**Work required**:
Please find the lines in the following records that hold "exactly", and copy them.

**Listed entries**:
-- ==== Sys2Proof/Certificates/Slice0/Obligations.lean ====
section
/-! DEFINITION. The statements for the provers. Each formalises rules of spec/ about the whole model: every state, every
operand and every choice of the open parameters, unless its hypotheses say less. A state's parameters are any parameters
(log entry 7), and what the environment answers is any answer (log entry 9). -/

open Sys2Proof Sys2Proof.Machine

/-! ### Encoding -/

/-- R92, R95, R96: the bytes of a well-formed command decode to that command, with every operand at every value, and leave
exactly the bytes that follow it. -/
def Obligations.EncodedCommandDecodesBack : Prop :=
  ∀ (i : Instr) (rest : List Byte), i.wf = true → decode (encode i ++ rest) = .ok (i, rest)

/-- R95, R99, R101: the same of whole frames, payload included; and a frame has the length R99 gives it, which for
`O_SPIOP` is `7 + cl + (rl = 0 ? cl : 0)`. -/
def Obligations.EncodedFrameDecodesBack : Prop :=
  ∀ (f : Frame) (rest : List Byte), f.wf = true →
    decodeFrame (f.bytes ++ rest) = .ok (f, rest) ∧ f.bytes.length = f.instr.frameLength ∧
    (∀ cl rl, f.instr = .oSpiop cl rl → f.bytes.length = 7 + cl.toNat + (if rl = 0#24 then cl.toNat else 0))

/-- The other direction: what is decoded is well-formed and encodes back to the very bytes it was read from. -/
def Obligations.DecodedCommandEncodesBack : Prop :=
  ∀ (bs : List Byte) (i : Instr) (rest : List Byte), decode bs = .ok (i, rest) →
    i.wf = true ∧ encode i ++ rest = bs

/-- R94, R95, R124: no opcode is illegal. A byte sequence with an opcode either lacks fixed arguments of it, or decodes to
a command that takes exactly them. -/
def Obligations.DecoderWaitsOnlyForArguments : Prop :=
  ∀ (op : Byte) (rest : List Byte),
    (rest.length < fixedArgs op → decode (op :: rest) = .error .missingArguments) ∧
    (fixedArgs op ≤ rest.length → ∃ i, decode (op :: rest) = .ok (i, rest.drop (fixedArgs op)) ∧ i.opcode = op)

/-- R94: every value not listed in R92 decodes to `UNKNOWN`, which takes no further byte and whose action is exactly one
`NAK`; and the decoder is total on the 256 byte values. -/
def Obligations.UnlistedOpcodeIsUnknown : Prop :=
  (∀ (op : Byte) (rest : List Byte),
    op ∉ [0x00#8, 0x01#8, 0x02#8, 0x03#8, 0x04#8, 0x05#8, 0x10#8, 0x12#8, 0x13#8, 0x15#8] →
    ∃ i, decode (op :: rest) = .ok (i, rest) ∧ i.mnemonic = "UNKNOWN" ∧
      ∀ s : State, exec i s =
        .next { s with phase := .reply, regs := { s.regs with reply := some [0x15#8], after := some .awaitOpcode } }) ∧
  ∀ op : Byte, ∃ i rest, decode (op :: List.replicate 6 0x00#8) = .ok (i, rest)

/-- R96: a length field is assembled little-endian from three wire bytes, unsigned and unscaled; `cl` comes from the first
three arguments and `rl` from the last three; `0x01, 0x02, 0x03` give `0x030201`. -/
def Obligations.LengthFieldAssembly : Prop :=
  (∀ a b c : Byte,
    u24OfBytes a b c = a.setWidth 24 ||| b.setWidth 24 <<< 8 ||| c.setWidth 24 <<< 16 ∧
    (u24OfBytes a b c).toNat = a.toNat + 2 ^ 8 * b.toNat + 2 ^ 16 * c.toNat) ∧
  (∀ (v : U24), ∃ a b c, u24OfBytes a b c = v) ∧
  (∀ (a0 a1 a2 a3 a4 a5 : Byte),
    decode [0x13#8, a0, a1, a2, a3, a4, a5] = .ok (.oSpiop (u24OfBytes a0 a1 a2) (u24OfBytes a3 a4 a5), [])) ∧
  u24OfBytes 0x01#8 0x02#8 0x03#8 = 0x030201#24
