/-- R168: the bytes of a word are taken, each into its lane. -/
theorem State.runsTo.fill {n : Nat} : ∀ {bs : List Byte} {w : Word} {j : Nat} {t : State}, s.runsTo t → bs ≠ [] →
    t.phase = .txFill → t.tin = bs ++ rest → j + bs.length = n → t.regs.word = some w → t.regs.j = some j →
    t.regs.n = some n →
    s.runsTo { t with
      phase := .txPush
      regs := { t.regs with word := some ((bs.zipIdx j).foldl (fun w p => orLane w p.2 p.1) w), j := some n }
      tin := rest
      trace := t.trace ++ bs.map .get }
  | [], _, _, _, _, hne, _, _, _, _, _, _ => absurd rfl hne
  | [b], w, j, t, h, _, hp, ht, hlen, hw, hj, hn => by
    have hfill := h.step (step_txFill hp hw hj hn ht)
    rw [if_pos (show j + 1 = n from hlen)] at hfill
    simpa [← hlen] using hfill
  | b :: c :: bs, w, j, t, h, _, hp, ht, hlen, hw, hj, hn => by
    have hfill := h.step (step_txFill hp hw hj hn ht)
    simp only [List.length_cons] at hlen
    rw [if_neg (by omega)] at hfill
    simpa using hfill.fill (bs := c :: bs) (by simp) rfl rfl (by simp; omega) rfl rfl hn

/-- R167 to R169: one data word of a transmit burst whose poll shows capacity. -/
theorem State.runsTo.txWord {bs : List Byte} (h : s.runsTo t) (hp : t.phase = .txPoll) (hr : t.regs.rem = some rem)
    (hne : bs ≠ []) (ht : t.tin = bs ++ rest) (hlen : bs.length = chunk rem) (hv : t.spi.statusNext = v :: vs)
    (hroom : t.params.hasCapacity v = true) :
    ∃ regs, s.runsTo { t with
        phase := pollPhase 0#24 (remAfter rem (chunk rem))
        regs := regs
        tin := rest
        trace := t.trace ++ (.rdStatus v :: bs.map .get ++ [.wrDataFifo (packWord bs)])
        spi := { t.spi with statusNext := vs, txFifo := t.spi.txFifo ++ [packWord bs] } } ∧
      regs.rem = some (remAfter rem (chunk rem)) := by
  obtain ⟨hnext, hread⟩ := State.readStatus_scripted hv
  have hpoll := step_txPoll_eq_ite hp hr
  rw [hnext, hread, if_pos hroom] at hpoll
  have hpush := ((h.step hpoll).fill hne rfl ht ((Nat.zero_add _).trans hlen) rfl rfl rfl).step (step_txPush rfl rfl hr rfl)
  rw [foldl_orLane_zero] at hpush
  exact ⟨_, by simpa [pollPhase_tx] using hpush, rfl⟩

**Task result**:
exactly the bytes that follow it. -/
a command that takes exactly them. -/
/-- R94: every value not listed in R92 decodes to `UNKNOWN`, which takes no further byte and whose action is exactly one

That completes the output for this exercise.